Title of Dissertation:
MEDICAL OBJECTIVITY: THE NARRATIVES THAT STRUCTURE KNOWLEDGE AND IDENTITY IN MEDICINE
Summary of Dissertation:
Objectivity is an epistemological virtue that physicians aspire to embody in our practice. Historians and philosophers have pointed out that objectivity is culturally specific: it varies with time, place, and profession. In pre-clinical training, physicians learn to honor a scientific version of objectivity, in which the self is understood primarily as a potential source of error and “scientific selves” seeks to eradicate the pernicious influence of the self from scientific data. In practice, however, this research identifies that medical objectivity is distinct from scientific objectivity. This dissertation examines memoirs of medical training to understand how physician trainees learn, experience, and use objectivity. Medical objectivity is defined herein as attitude within medical epistemology that serves physicians’ attempt to structure clinical knowledge as scientific knowledge. It is situated (within the bodies and selves of physicians and medical trainees), dynamically subjective (insofar as it both changes people and changes according to the people who embody it), structured by narratives (such as narratives of race and narratives of self), and learned. The objective/objectifying gaze is an epistemological technique that serves a limited but crucial role in medical objectivity. The devaluation and attempted eradication of the self that inheres in an idealized “scientific objectivity” persists in medical providers’ narratives of self, within the objective/objectifying gaze, and in the experiences of clinical detachment and aequanimitas. Medicine’s appeal to social authority relies in part on the perception that we are “scientific.” However, medical objectivity is best understood as a subjectively situated and narratively structured attitude that serves (and, in some cases, disserves) medicine: a science-using, moral practice. Truly embracing medical objectivity as a subjective and narrative practice can both alleviate trainee discomfort and improve care. Not only can our narratives be fruitfully examined and challenged, but also we can harness subjectivity (including our discomfort, our joy, and our narratives of self) as a tool to improve the quality of care we provide.
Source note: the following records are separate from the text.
/-- landNext touches `gctl`, `queues`, `mss`, `posted` at most. -/
theorem State.landNext_frame (q : QId) (s : State) :
    (s.landNext q).epochBase = s.epochBase ∧ (s.landNext q).domains = s.domains ∧ (s.landNext q).led = s.led ∧
    (s.landNext q).ru = s.ru ∧ (s.landNext q).spn = s.spn ∧ (s.landNext q).sl = s.sl ∧ (s.landNext q).dig = s.dig ∧
    (s.landNext q).ks = s.ks ∧ (s.landNext q).arb = s.arb ∧ (s.landNext q).mem = s.mem ∧ (s.landNext q).skn = s.skn ∧
    (s.landNext q).kp = s.kp ∧ (s.landNext q).tmp = s.tmp ∧ (s.landNext q).life = s.life ∧ (s.landNext q).card = s.card ∧
    (s.landNext q).pwr = s.pwr ∧ (s.landNext q).pending = s.pending := by
  unfold State.landNext
  (repeat' split) <;> simp
@[simp] theorem State.landNext_epochBase (q : QId) (s : State) : (s.landNext q).epochBase = s.epochBase :=
  (State.landNext_frame q s).1
@[simp] theorem State.landNext_domains (q : QId) (s : State) : (s.landNext q).domains = s.domains :=
  (State.landNext_frame q s).2.1
@[simp] theorem State.landNext_led (q : QId) (s : State) : (s.landNext q).led = s.led :=
  (State.landNext_frame q s).2.2.1
@[simp] theorem State.landNext_ru (q : QId) (s : State) : (s.landNext q).ru = s.ru :=
  (State.landNext_frame q s).2.2.2.1
@[simp] theorem State.landNext_spn (q : QId) (s : State) : (s.landNext q).spn = s.spn :=
  (State.landNext_frame q s).2.2.2.2.1
@[simp] theorem State.landNext_sl (q : QId) (s : State) : (s.landNext q).sl = s.sl :=
  (State.landNext_frame q s).2.2.2.2.2.1
@[simp] theorem State.landNext_dig (q : QId) (s : State) : (s.landNext q).dig = s.dig :=
  (State.landNext_frame q s).2.2.2.2.2.2.1
@[simp] theorem State.landNext_ks (q : QId) (s : State) : (s.landNext q).ks = s.ks :=
  (State.landNext_frame q s).2.2.2.2.2.2.2.1
@[simp] theorem State.landNext_arb (q : QId) (s : State) : (s.landNext q).arb = s.arb :=
  (State.landNext_frame q s).2.2.2.2.2.2.2.2.1
@[simp] theorem State.landNext_mem (q : QId) (s : State) : (s.landNext q).mem = s.mem :=
  (State.landNext_frame q s).2.2.2.2.2.2.2.2.2.1
@[simp] theorem State.landNext_skn (q : QId) (s : State) : (s.landNext q).skn = s.skn :=
  (State.landNext_frame q s).2.2.2.2.2.2.2.2.2.2.1
@[simp] theorem State.landNext_kp (q : QId) (s : State) : (s.landNext q).kp = s.kp :=
  (State.landNext_frame q s).2.2.2.2.2.2.2.2.2.2.2.1
@[simp] theorem State.landNext_tmp (q : QId) (s : State) : (s.landNext q).tmp = s.tmp :=
  (State.landNext_frame q s).2.2.2.2.2.2.2.2.2.2.2.2.1
@[simp] theorem State.landNext_life (q : QId) (s : State) : (s.landNext q).life = s.life :=
  (State.landNext_frame q s).2.2.2.2.2.2.2.2.2.2.2.2.2.1
@[simp] theorem State.landNext_card (q : QId) (s : State) : (s.landNext q).card = s.card :=
  (State.landNext_frame q s).2.2.2.2.2.2.2.2.2.2.2.2.2.2.1
@[simp] theorem State.landNext_pwr (q : QId) (s : State) : (s.landNext q).pwr = s.pwr :=
  (State.landNext_frame q s).2.2.2.2.2.2.2.2.2.2.2.2.2.2.2.1
@[simp] theorem State.landNext_pending (q : QId) (s : State) : (s.landNext q).pending = s.pending :=
  (State.landNext_frame q s).2.2.2.2.2.2.2.2.2.2.2.2.2.2.2.2

/-- judgeNext touches `gctl`, `queues`, `arb`, `mss`, `posted` at most. -/
theorem State.judgeNext_frame (q : QId) (s : State) :
    (s.judgeNext q).epochBase = s.epochBase ∧ (s.judgeNext q).domains = s.domains ∧ (s.judgeNext q).led = s.led ∧
    (s.judgeNext q).ru = s.ru ∧ (s.judgeNext q).spn = s.spn ∧ (s.judgeNext q).sl = s.sl ∧ (s.judgeNext q).dig = s.dig ∧
    (s.judgeNext q).ks = s.ks ∧ (s.judgeNext q).mem = s.mem ∧ (s.judgeNext q).skn = s.skn ∧ (s.judgeNext q).kp = s.kp ∧
    (s.judgeNext q).tmp = s.tmp ∧ (s.judgeNext q).life = s.life ∧ (s.judgeNext q).card = s.card ∧ (s.judgeNext q).pwr = s.pwr ∧
    (s.judgeNext q).pending = s.pending := by
  unfold State.judgeNext
  (repeat' split) <;> simp
@[simp] theorem State.judgeNext_epochBase (q : QId) (s : State) : (s.judgeNext q).epochBase = s.epochBase :=
  (State.judgeNext_frame q s).1
@[simp] theorem State.judgeNext_domains (q : QId) (s : State) : (s.judgeNext q).domains = s.domains :=
  (State.judgeNext_frame q s).2.1
@[simp] theorem State.judgeNext_led (q : QId) (s : State) : (s.judgeNext q).led = s.led :=
  (State.judgeNext_frame q s).2.2.1
@[simp] theorem State.judgeNext_ru (q : QId) (s : State) : (s.judgeNext q).ru = s.ru :=
  (State.judgeNext_frame q s).2.2.2.1
@[simp] theorem State.judgeNext_spn (q : QId) (s : State) : (s.judgeNext q).spn = s.spn :=
  (State.judgeNext_frame q s).2.2.2.2.1
@[simp] theorem State.judgeNext_sl (q : QId) (s : State) : (s.judgeNext q).sl = s.sl :=
  (State.judgeNext_frame q s).2.2.2.2.2.1
@[simp] theorem State.judgeNext_dig (q : QId) (s : State) : (s.judgeNext q).dig = s.dig :=
  (State.judgeNext_frame q s).2.2.2.2.2.2.1
@[simp] theorem State.judgeNext_ks (q : QId) (s : State) : (s.judgeNext q).ks = s.ks :=
  (State.judgeNext_frame q s).2.2.2.2.2.2.2.1
@[simp] theorem State.judgeNext_mem (q : QId) (s : State) : (s.judgeNext q).mem = s.mem :=
  (State.judgeNext_frame q s).2.2.2.2.2.2.2.2.1
@[simp] theorem State.judgeNext_skn (q : QId) (s : State) : (s.judgeNext q).skn = s.skn :=
  (State.judgeNext_frame q s).2.2.2.2.2.2.2.2.2.1
@[simp] theorem State.judgeNext_kp (q : QId) (s : State) : (s.judgeNext q).kp = s.kp :=
  (State.judgeNext_frame q s).2.2.2.2.2.2.2.2.2.2.1
@[simp] theorem State.judgeNext_tmp (q : QId) (s : State) : (s.judgeNext q).tmp = s.tmp :=
  (State.judgeNext_frame q s).2.2.2.2.2.2.2.2.2.2.2.1
@[simp] theorem State.judgeNext_life (q : QId) (s : State) : (s.judgeNext q).life = s.life :=
  (State.judgeNext_frame q s).2.2.2.2.2.2.2.2.2.2.2.2.1
@[simp] theorem State.judgeNext_card (q : QId) (s : State) : (s.judgeNext q).card = s.card :=
  (State.judgeNext_frame q s).2.2.2.2.2.2.2.2.2.2.2.2.2.1
@[simp] theorem State.judgeNext_pwr (q : QId) (s : State) : (s.judgeNext q).pwr = s.pwr :=
  (State.judgeNext_frame q s).2.2.2.2.2.2.2.2.2.2.2.2.2.2.1
@[simp] theorem State.judgeNext_pending (q : QId) (s : State) : (s.judgeNext q).pending = s.pending :=
  (State.judgeNext_frame q s).2.2.2.2.2.2.2.2.2.2.2.2.2.2.2

/-- decodeNext touches `gctl`, `queues`, `arb`, `mss`, `posted` at most. -/
theorem State.decodeNext_frame (q : QId) (s : State) :
    (s.decodeNext q).epochBase = s.epochBase ∧ (s.decodeNext q).domains = s.domains ∧ (s.decodeNext q).led = s.led ∧
    (s.decodeNext q).ru = s.ru ∧ (s.decodeNext q).spn = s.spn ∧ (s.decodeNext q).sl = s.sl ∧ (s.decodeNext q).dig = s.dig ∧
    (s.decodeNext q).ks = s.ks ∧ (s.decodeNext q).mem = s.mem ∧ (s.decodeNext q).skn = s.skn ∧ (s.decodeNext q).kp = s.kp ∧
    (s.decodeNext q).tmp = s.tmp ∧ (s.decodeNext q).life = s.life ∧ (s.decodeNext q).card = s.card ∧
    (s.decodeNext q).pwr = s.pwr ∧ (s.decodeNext q).pending = s.pending := by
  unfold State.decodeNext
  (repeat' split) <;> simp
@[simp] theorem State.decodeNext_epochBase (q : QId) (s : State) : (s.decodeNext q).epochBase = s.epochBase :=
  (State.decodeNext_frame q s).1
@[simp] theorem State.decodeNext_domains (q : QId) (s : State) : (s.decodeNext q).domains = s.domains :=
  (State.decodeNext_frame q s).2.1
@[simp] theorem State.decodeNext_led (q : QId) (s : State) : (s.decodeNext q).led = s.led :=
  (State.decodeNext_frame q s).2.2.1
@[simp] theorem State.decodeNext_ru (q : QId) (s : State) : (s.decodeNext q).ru = s.ru :=
  (State.decodeNext_frame q s).2.2.2.1
@[simp] theorem State.decodeNext_spn (q : QId) (s : State) : (s.decodeNext q).spn = s.spn :=
  (State.decodeNext_frame q s).2.2.2.2.1
@[simp] theorem State.decodeNext_sl (q : QId) (s : State) : (s.decodeNext q).sl = s.sl :=
  (State.decodeNext_frame q s).2.2.2.2.2.1
@[simp] theorem State.decodeNext_dig (q : QId) (s : State) : (s.decodeNext q).dig = s.dig :=
  (State.decodeNext_frame q s).2.2.2.2.2.2.1
@[simp] theorem State.decodeNext_ks (q : QId) (s : State) : (s.decodeNext q).ks = s.ks :=
  (State.decodeNext_frame q s).2.2.2.2.2.2.2.1
@[simp] theorem State.decodeNext_mem (q : QId) (s : State) : (s.decodeNext q).mem = s.mem :=
  (State.decodeNext_frame q s).2.2.2.2.2.2.2.2.1
@[simp] theorem State.decodeNext_skn (q : QId) (s : State) : (s.decodeNext q).skn = s.skn :=
  (State.decodeNext_frame q s).2.2.2.2.2.2.2.2.2.1
@[simp] theorem State.decodeNext_kp (q : QId) (s : State) : (s.decodeNext q).kp = s.kp :=
  (State.decodeNext_frame q s).2.2.2.2.2.2.2.2.2.2.1
@[simp] theorem State.decodeNext_tmp (q : QId) (s : State) : (s.decodeNext q).tmp = s.tmp :=
  (State.decodeNext_frame q s).2.2.2.2.2.2.2.2.2.2.2.1
@[simp] theorem State.decodeNext_life (q : QId) (s : State) : (s.decodeNext q).life = s.life :=
  (State.decodeNext_frame q s).2.2.2.2.2.2.2.2.2.2.2.2.1
@[simp] theorem State.decodeNext_card (q : QId) (s : State) : (s.decodeNext q).card = s.card :=
  (State.decodeNext_frame q s).2.2.2.2.2.2.2.2.2.2.2.2.2.1
@[simp] theorem State.decodeNext_pwr (q : QId) (s : State) : (s.decodeNext q).pwr = s.pwr :=
  (State.decodeNext_frame q s).2.2.2.2.2.2.2.2.2.2.2.2.2.2.1
@[simp] theorem State.decodeNext_pending (q : QId) (s : State) : (s.decodeNext q).pending = s.pending :=
  (State.decodeNext_frame q s).2.2.2.2.2.2.2.2.2.2.2.2.2.2.2

/-- dispatchAt touches `queues`, `arb` at most. -/
theorem State.dispatchAt_frame (n : Nat) (s : State) :
    (s.dispatchAt n).gctl = s.gctl ∧ (s.dispatchAt n).epochBase = s.epochBase ∧ (s.dispatchAt n).domains = s.domains ∧
    (s.dispatchAt n).led = s.led ∧ (s.dispatchAt n).ru = s.ru ∧ (s.dispatchAt n).spn = s.spn ∧ (s.dispatchAt n).sl = s.sl ∧
    (s.dispatchAt n).dig = s.dig ∧ (s.dispatchAt n).ks = s.ks ∧ (s.dispatchAt n).mem = s.mem ∧ (s.dispatchAt n).skn = s.skn ∧
    (s.dispatchAt n).kp = s.kp ∧ (s.dispatchAt n).tmp = s.tmp ∧ (s.dispatchAt n).life = s.life ∧ (s.dispatchAt n).mss = s.mss ∧
    (s.dispatchAt n).card = s.card ∧ (s.dispatchAt n).pwr = s.pwr ∧ (s.dispatchAt n).posted = s.posted ∧
    (s.dispatchAt n).pending = s.pending := by
  unfold State.dispatchAt
  (repeat' split) <;> simp
@[simp] theorem State.dispatchAt_gctl (n : Nat) (s : State) : (s.dispatchAt n).gctl = s.gctl :=
  (State.dispatchAt_frame n s).1
@[simp] theorem State.dispatchAt_epochBase (n : Nat) (s : State) : (s.dispatchAt n).epochBase = s.epochBase :=
  (State.dispatchAt_frame n s).2.1
@[simp] theorem State.dispatchAt_domains (n : Nat) (s : State) : (s.dispatchAt n).domains = s.domains :=
  (State.dispatchAt_frame n s).2.2.1
@[simp] theorem State.dispatchAt_led (n : Nat) (s : State) : (s.dispatchAt n).led = s.led :=
  (State.dispatchAt_frame n s).2.2.2.1
@[simp] theorem State.dispatchAt_ru (n : Nat) (s : State) : (s.dispatchAt n).ru = s.ru :=
  (State.dispatchAt_frame n s).2.2.2.2.1
@[simp] theorem State.dispatchAt_spn (n : Nat) (s : State) : (s.dispatchAt n).spn = s.spn :=
  (State.dispatchAt_frame n s).2.2.2.2.2.1
@[simp] theorem State.dispatchAt_sl (n : Nat) (s : State) : (s.dispatchAt n).sl = s.sl :=
  (State.dispatchAt_frame n s).2.2.2.2.2.2.1
@[simp] theorem State.dispatchAt_dig (n : Nat) (s : State) : (s.dispatchAt n).dig = s.dig :=
  (State.dispatchAt_frame n s).2.2.2.2.2.2.2.1
@[simp] theorem State.dispatchAt_ks (n : Nat) (s : State) : (s.dispatchAt n).ks = s.ks :=
  (State.dispatchAt_frame n s).2.2.2.2.2.2.2.2.1
@[simp] theorem State.dispatchAt_mem (n : Nat) (s : State) : (s.dispatchAt n).mem = s.mem :=
  (State.dispatchAt_frame n s).2.2.2.2.2.2.2.2.2.1
@[simp] theorem State.dispatchAt_skn (n : Nat) (s : State) : (s.dispatchAt n).skn = s.skn :=
  (State.dispatchAt_frame n s).2.2.2.2.2.2.2.2.2.2.1
@[simp] theorem State.dispatchAt_kp (n : Nat) (s : State) : (s.dispatchAt n).kp = s.kp :=
  (State.dispatchAt_frame n s).2.2.2.2.2.2.2.2.2.2.2.1
@[simp] theorem State.dispatchAt_tmp (n : Nat) (s : State) : (s.dispatchAt n).tmp = s.tmp :=
  (State.dispatchAt_frame n s).2.2.2.2.2.2.2.2.2.2.2.2.1
@[simp] theorem State.dispatchAt_life (n : Nat) (s : State) : (s.dispatchAt n).life = s.life :=
  (State.dispatchAt_frame n s).2.2.2.2.2.2.2.2.2.2.2.2.2.1
@[simp] theorem State.dispatchAt_mss (n : Nat) (s : State) : (s.dispatchAt n).mss = s.mss :=
  (State.dispatchAt_frame n s).2.2.2.2.2.2.2.2.2.2.2.2.2.2.1
@[simp] theorem State.dispatchAt_card (n : Nat) (s : State) : (s.dispatchAt n).card = s.card :=
  (State.dispatchAt_frame n s).2.2.2.2.2.2.2.2.2.2.2.2.2.2.2.1
@[simp] theorem State.dispatchAt_pwr (n : Nat) (s : State) : (s.dispatchAt n).pwr = s.pwr :=
  (State.dispatchAt_frame n s).2.2.2.2.2.2.2.2.2.2.2.2.2.2.2.2.1
@[simp] theorem State.dispatchAt_posted (n : Nat) (s : State) : (s.dispatchAt n).posted = s.posted :=
  (State.dispatchAt_frame n s).2.2.2.2.2.2.2.2.2.2.2.2.2.2.2.2.2.1
@[simp] theorem State.dispatchAt_pending (n : Nat) (s : State) : (s.dispatchAt n).pending = s.pending :=
  (State.dispatchAt_frame n s).2.2.2.2.2.2.2.2.2.2.2.2.2.2.2.2.2.2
- Jason Glenn, Ph.D., (CHAIR), Associate Professor, PMCH; Member, Institute for the Medical Humanities, UTMB
- Michele Carter, Ph.D., Professor, PMCH; Frances C. and Courtney M. Townsend, Sr., M.D. Professor in Medical Ethics, Interim Director and Member, Institute for the Medical Humanities, UTMB
- Rebecca Hester, Ph.D., Assistant Professor, Medical Humanities Graduate Program, UTMB
- Robert Beach, M.D., Professor Emeritus, Pediatric Nephrology, UTMB
- Kathryn Montgomery, Ph.D., Professor Emeritus of Medical Humanities & Bioethics and Medicine, Northwestern University Feinberg School of Medicine, Chicago, IL
Rachel is in the MD-PhD Combined Program. She began her PhD work in medical humanities in the summer 2009 term. She then went back to medical school for a while, then came back to us to complete her PhD work in the fall of 2012. Rachel Pearson has a BA from the Plan 2 Honors program at the University of Texas at Austin, where she received the Robert C. Solomon Scholarship in the Arts and Philosophy. She has worked variously as a journalist, a patient advocate, and an actress in a traveling children's theatre troupe, and her creative work has appeared in the Mid-American Review, the Indiana Review, and on the air through Chicago Public Radio's Third Coast Audio Festival. Rachel has a keen interest in issues of the mind, the brain, and narrative medicine.
In July 2016, Rachel will begin her residency in pediatrics at the University of Washington in Seattle.